### [Activity]
In the records below, find the line that contains "eq) && !unord" and the line that contains "let x := (fmtOf". Set down exactly those lines and every line between them, and nothing more.

"""

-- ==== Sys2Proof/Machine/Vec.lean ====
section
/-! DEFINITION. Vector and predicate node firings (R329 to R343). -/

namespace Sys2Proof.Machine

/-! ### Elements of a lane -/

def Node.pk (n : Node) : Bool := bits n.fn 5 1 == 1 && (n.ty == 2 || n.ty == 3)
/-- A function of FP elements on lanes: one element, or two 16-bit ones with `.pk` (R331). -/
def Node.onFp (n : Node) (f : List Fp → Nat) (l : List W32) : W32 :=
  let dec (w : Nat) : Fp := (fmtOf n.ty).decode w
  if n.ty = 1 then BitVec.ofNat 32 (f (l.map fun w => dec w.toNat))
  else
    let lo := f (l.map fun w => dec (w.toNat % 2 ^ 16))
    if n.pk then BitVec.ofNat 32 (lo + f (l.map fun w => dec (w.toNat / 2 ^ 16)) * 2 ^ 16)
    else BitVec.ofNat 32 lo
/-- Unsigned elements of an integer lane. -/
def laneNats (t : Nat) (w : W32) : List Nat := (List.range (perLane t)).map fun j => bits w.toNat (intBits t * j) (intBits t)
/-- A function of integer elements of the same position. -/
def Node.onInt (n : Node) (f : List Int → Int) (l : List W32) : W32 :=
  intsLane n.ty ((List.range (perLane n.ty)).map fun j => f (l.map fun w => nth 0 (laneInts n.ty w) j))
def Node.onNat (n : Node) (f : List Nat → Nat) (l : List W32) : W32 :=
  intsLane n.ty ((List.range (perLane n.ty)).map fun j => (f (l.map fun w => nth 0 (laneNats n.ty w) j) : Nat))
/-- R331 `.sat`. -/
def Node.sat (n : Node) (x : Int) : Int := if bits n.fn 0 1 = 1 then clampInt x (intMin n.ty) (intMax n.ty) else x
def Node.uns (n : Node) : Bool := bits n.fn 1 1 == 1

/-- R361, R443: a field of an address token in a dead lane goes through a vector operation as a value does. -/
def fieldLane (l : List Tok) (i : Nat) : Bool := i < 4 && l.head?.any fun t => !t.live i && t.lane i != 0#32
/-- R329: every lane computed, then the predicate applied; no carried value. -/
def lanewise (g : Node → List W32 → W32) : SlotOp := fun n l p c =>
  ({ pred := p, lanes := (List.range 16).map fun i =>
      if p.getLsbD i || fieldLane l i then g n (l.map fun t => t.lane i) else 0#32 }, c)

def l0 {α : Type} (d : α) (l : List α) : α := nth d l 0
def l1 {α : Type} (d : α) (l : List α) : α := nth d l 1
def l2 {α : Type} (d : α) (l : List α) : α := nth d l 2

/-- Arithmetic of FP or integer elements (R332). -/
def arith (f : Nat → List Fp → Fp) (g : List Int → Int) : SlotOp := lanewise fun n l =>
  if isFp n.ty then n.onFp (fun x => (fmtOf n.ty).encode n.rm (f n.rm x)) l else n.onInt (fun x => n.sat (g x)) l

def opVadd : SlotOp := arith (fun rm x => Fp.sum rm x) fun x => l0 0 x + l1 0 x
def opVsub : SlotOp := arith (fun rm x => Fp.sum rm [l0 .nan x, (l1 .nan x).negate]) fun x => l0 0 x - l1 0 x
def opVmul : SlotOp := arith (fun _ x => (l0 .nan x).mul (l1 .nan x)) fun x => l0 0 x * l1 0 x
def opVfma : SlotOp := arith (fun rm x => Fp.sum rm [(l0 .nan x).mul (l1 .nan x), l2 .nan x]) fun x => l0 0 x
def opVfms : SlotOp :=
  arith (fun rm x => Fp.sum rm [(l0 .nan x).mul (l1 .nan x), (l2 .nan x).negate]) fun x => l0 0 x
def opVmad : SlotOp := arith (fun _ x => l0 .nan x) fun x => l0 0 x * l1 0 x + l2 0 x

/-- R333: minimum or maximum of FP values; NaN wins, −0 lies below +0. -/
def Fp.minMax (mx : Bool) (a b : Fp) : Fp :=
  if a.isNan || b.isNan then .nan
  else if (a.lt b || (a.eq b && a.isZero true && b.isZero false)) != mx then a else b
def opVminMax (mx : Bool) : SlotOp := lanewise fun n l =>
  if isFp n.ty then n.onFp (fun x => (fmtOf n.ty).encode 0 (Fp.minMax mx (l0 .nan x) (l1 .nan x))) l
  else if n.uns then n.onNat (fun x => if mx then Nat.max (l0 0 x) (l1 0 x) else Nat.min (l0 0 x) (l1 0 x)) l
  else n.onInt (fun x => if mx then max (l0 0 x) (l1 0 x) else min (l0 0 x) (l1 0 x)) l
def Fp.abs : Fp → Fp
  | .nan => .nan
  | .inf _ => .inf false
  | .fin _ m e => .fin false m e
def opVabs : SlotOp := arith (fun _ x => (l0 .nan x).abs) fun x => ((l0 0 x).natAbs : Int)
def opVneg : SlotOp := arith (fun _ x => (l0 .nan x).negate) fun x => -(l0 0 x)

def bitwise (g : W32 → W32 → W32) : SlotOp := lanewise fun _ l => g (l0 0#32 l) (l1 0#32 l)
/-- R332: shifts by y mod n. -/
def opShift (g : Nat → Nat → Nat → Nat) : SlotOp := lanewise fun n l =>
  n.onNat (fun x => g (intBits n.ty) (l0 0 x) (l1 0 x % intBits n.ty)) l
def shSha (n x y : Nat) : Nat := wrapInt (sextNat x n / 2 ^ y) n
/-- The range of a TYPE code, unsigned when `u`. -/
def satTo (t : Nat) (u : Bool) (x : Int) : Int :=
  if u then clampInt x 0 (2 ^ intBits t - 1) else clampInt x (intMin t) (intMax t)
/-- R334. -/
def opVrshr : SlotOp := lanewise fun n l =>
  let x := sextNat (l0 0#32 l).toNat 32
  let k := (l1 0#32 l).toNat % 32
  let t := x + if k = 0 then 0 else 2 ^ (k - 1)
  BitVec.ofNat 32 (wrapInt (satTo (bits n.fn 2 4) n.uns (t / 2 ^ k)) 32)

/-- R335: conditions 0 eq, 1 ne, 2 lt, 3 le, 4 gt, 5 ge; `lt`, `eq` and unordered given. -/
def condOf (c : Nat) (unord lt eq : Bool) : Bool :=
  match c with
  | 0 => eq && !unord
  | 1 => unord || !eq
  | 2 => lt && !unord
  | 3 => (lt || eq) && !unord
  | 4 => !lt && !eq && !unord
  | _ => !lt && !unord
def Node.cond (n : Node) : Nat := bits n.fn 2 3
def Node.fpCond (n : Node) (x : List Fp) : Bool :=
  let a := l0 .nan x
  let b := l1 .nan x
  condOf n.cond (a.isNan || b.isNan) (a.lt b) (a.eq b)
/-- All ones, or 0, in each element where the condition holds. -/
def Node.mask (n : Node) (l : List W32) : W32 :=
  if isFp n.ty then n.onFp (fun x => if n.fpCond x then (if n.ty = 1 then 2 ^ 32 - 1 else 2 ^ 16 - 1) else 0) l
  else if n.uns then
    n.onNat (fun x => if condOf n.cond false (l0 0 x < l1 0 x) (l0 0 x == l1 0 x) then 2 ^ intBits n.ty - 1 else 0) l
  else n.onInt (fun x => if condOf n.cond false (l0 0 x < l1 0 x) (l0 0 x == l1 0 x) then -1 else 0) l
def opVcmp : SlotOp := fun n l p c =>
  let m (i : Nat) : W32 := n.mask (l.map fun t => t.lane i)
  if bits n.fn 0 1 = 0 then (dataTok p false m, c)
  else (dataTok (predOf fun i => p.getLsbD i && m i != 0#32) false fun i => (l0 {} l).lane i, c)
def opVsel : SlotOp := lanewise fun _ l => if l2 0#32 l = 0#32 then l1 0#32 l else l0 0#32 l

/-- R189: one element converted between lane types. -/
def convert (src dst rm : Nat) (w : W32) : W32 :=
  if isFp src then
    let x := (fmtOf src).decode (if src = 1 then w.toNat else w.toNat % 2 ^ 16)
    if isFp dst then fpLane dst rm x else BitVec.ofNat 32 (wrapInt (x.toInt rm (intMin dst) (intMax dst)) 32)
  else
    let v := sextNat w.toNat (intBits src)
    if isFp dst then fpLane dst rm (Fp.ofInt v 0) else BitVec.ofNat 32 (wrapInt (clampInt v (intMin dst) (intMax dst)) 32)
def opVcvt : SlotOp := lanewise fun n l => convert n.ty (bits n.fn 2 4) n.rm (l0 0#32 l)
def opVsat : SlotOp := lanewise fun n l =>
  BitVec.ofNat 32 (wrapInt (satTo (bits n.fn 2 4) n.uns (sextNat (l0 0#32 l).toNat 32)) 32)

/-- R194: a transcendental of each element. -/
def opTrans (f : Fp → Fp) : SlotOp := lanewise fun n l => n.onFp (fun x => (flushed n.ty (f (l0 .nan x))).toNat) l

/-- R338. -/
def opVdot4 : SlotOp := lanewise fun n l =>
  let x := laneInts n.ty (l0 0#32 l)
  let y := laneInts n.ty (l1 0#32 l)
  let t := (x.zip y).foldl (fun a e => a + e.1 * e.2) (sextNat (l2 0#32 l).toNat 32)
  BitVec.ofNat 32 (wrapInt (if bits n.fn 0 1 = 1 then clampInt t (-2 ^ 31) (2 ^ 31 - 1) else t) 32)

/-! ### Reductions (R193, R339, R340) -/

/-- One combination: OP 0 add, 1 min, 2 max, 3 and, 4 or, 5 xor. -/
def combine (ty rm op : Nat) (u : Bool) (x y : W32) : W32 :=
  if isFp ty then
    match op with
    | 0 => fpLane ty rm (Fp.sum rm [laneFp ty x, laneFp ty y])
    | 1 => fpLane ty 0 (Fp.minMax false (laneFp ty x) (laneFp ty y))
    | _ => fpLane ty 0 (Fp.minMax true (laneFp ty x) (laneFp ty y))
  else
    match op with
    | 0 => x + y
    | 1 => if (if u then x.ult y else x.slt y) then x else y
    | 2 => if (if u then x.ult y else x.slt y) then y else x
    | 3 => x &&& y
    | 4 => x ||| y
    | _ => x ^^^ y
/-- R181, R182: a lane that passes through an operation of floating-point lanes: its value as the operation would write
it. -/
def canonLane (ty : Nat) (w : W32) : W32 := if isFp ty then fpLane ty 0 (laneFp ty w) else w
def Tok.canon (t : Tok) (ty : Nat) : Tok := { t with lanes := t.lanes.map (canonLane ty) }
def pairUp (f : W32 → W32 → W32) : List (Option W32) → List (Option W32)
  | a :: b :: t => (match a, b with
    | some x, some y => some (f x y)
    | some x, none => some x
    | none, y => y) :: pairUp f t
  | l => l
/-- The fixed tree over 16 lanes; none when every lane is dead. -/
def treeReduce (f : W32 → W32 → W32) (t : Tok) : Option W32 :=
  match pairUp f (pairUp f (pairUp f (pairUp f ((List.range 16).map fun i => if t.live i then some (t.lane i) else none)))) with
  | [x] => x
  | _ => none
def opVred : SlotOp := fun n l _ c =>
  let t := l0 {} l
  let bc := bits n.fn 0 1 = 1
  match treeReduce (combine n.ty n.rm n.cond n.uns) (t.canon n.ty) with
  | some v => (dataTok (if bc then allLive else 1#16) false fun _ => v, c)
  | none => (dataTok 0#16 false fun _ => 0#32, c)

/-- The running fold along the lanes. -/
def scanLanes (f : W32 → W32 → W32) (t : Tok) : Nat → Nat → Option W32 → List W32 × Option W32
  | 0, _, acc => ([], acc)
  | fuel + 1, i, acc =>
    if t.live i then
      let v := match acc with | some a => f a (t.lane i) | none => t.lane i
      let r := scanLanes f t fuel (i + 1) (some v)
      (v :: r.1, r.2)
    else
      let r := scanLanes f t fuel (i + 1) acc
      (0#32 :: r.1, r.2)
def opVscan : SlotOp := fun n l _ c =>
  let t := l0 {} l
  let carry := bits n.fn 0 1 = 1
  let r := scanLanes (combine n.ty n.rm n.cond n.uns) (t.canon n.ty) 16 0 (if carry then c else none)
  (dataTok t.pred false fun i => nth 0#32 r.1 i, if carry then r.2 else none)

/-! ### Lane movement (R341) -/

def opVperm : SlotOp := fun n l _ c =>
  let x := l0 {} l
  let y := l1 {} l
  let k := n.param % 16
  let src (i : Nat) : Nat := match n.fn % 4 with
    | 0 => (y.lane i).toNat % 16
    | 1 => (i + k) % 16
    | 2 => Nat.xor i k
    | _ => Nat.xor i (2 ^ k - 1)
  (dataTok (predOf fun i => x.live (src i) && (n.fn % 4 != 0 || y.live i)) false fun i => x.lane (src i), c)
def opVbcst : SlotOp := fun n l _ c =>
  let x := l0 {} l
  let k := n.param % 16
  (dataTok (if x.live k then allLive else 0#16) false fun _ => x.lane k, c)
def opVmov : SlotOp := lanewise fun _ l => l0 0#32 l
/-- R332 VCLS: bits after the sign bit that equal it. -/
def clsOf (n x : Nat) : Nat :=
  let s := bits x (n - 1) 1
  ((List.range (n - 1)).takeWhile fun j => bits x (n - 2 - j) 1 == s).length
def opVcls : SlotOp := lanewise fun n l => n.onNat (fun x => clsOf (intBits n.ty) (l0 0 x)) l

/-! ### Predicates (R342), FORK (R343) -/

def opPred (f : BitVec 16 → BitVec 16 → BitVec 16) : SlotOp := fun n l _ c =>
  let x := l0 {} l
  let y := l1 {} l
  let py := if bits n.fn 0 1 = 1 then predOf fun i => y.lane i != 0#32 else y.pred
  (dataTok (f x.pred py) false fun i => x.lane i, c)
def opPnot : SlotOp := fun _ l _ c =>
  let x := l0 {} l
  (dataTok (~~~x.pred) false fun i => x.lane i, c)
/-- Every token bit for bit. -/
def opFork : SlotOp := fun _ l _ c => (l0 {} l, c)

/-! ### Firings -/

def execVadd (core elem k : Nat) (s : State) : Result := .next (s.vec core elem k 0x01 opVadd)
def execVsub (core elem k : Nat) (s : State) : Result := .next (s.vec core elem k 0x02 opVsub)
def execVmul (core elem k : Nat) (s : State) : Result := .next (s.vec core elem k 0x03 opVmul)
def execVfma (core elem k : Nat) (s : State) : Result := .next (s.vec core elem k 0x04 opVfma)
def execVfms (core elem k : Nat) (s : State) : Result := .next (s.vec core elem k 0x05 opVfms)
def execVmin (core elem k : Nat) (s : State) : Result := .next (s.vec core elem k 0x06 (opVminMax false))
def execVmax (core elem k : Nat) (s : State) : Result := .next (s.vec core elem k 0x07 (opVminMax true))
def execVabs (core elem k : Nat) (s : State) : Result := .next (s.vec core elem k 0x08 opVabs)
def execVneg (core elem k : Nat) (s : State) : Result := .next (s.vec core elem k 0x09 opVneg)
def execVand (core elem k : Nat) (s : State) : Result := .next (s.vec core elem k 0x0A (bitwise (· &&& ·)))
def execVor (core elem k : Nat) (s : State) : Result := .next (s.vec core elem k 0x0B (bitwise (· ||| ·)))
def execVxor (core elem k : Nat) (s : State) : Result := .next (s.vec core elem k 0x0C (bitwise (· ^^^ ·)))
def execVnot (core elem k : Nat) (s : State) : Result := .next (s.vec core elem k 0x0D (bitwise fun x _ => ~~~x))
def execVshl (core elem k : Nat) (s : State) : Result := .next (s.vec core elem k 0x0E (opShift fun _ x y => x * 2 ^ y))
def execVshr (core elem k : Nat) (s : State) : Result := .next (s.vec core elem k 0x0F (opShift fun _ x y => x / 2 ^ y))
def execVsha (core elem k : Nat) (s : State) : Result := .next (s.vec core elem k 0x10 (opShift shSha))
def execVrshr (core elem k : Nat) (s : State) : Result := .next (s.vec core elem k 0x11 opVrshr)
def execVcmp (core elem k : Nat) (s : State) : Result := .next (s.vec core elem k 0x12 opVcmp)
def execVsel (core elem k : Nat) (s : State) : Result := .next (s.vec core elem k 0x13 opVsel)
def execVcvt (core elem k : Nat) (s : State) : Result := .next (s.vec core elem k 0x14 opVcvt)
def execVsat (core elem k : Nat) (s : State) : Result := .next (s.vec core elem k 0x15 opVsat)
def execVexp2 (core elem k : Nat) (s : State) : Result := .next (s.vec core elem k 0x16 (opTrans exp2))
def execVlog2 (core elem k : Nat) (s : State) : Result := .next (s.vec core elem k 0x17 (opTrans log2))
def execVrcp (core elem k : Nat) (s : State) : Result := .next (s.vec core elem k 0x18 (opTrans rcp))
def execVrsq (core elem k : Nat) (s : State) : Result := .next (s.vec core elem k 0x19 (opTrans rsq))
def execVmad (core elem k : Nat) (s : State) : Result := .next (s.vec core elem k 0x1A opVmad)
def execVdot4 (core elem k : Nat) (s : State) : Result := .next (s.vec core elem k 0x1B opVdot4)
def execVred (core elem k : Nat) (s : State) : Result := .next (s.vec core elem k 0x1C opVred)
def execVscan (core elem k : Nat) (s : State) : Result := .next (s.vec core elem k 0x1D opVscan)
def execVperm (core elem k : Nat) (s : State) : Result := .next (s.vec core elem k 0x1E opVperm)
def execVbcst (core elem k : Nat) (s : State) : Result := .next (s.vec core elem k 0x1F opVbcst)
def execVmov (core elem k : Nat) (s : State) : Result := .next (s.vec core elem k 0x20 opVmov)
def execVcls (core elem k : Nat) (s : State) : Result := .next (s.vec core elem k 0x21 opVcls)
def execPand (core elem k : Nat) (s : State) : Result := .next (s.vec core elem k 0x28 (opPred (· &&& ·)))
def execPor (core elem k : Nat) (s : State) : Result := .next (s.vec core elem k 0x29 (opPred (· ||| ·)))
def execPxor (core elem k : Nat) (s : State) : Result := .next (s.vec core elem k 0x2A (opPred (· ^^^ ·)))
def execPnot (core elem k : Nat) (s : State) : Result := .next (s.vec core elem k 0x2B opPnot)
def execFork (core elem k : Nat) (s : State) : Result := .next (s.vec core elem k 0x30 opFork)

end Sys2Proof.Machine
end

"""

### [Output of the task]
  | 3 => (lt || eq) && !unord
  | 4 => !lt && !eq && !unord
  | _ => !lt && !unord
def Node.cond (n : Node) : Nat := bits n.fn 2 3
def Node.fpCond (n : Node) (x : List Fp) : Bool :=
  let a := l0 .nan x
  let b := l1 .nan x
  condOf n.cond (a.isNan || b.isNan) (a.lt b) (a.eq b)
/-- All ones, or 0, in each element where the condition holds. -/
def Node.mask (n : Node) (l : List W32) : W32 :=
  if isFp n.ty then n.onFp (fun x => if n.fpCond x then (if n.ty = 1 then 2 ^ 32 - 1 else 2 ^ 16 - 1) else 0) l
  else if n.uns then
    n.onNat (fun x => if condOf n.cond false (l0 0 x < l1 0 x) (l0 0 x == l1 0 x) then 2 ^ intBits n.ty - 1 else 0) l
  else n.onInt (fun x => if condOf n.cond false (l0 0 x < l1 0 x) (l0 0 x == l1 0 x) then -1 else 0) l
def opVcmp : SlotOp := fun n l p c =>
  let m (i : Nat) : W32 := n.mask (l.map fun t => t.lane i)
  if bits n.fn 0 1 = 0 then (dataTok p false m, c)
  else (dataTok (predOf fun i => p.getLsbD i && m i != 0#32) false fun i => (l0 {} l).lane i, c)
def opVsel : SlotOp := lanewise fun _ l => if l2 0#32 l = 0#32 then l1 0#32 l else l0 0#32 l

/-- R189: one element converted between lane types. -/
def convert (src dst rm : Nat) (w : W32) : W32 :=
  if isFp src then
    let x := (fmtOf src).decode (if src = 1 then w.toNat else w.toNat % 2 ^ 16)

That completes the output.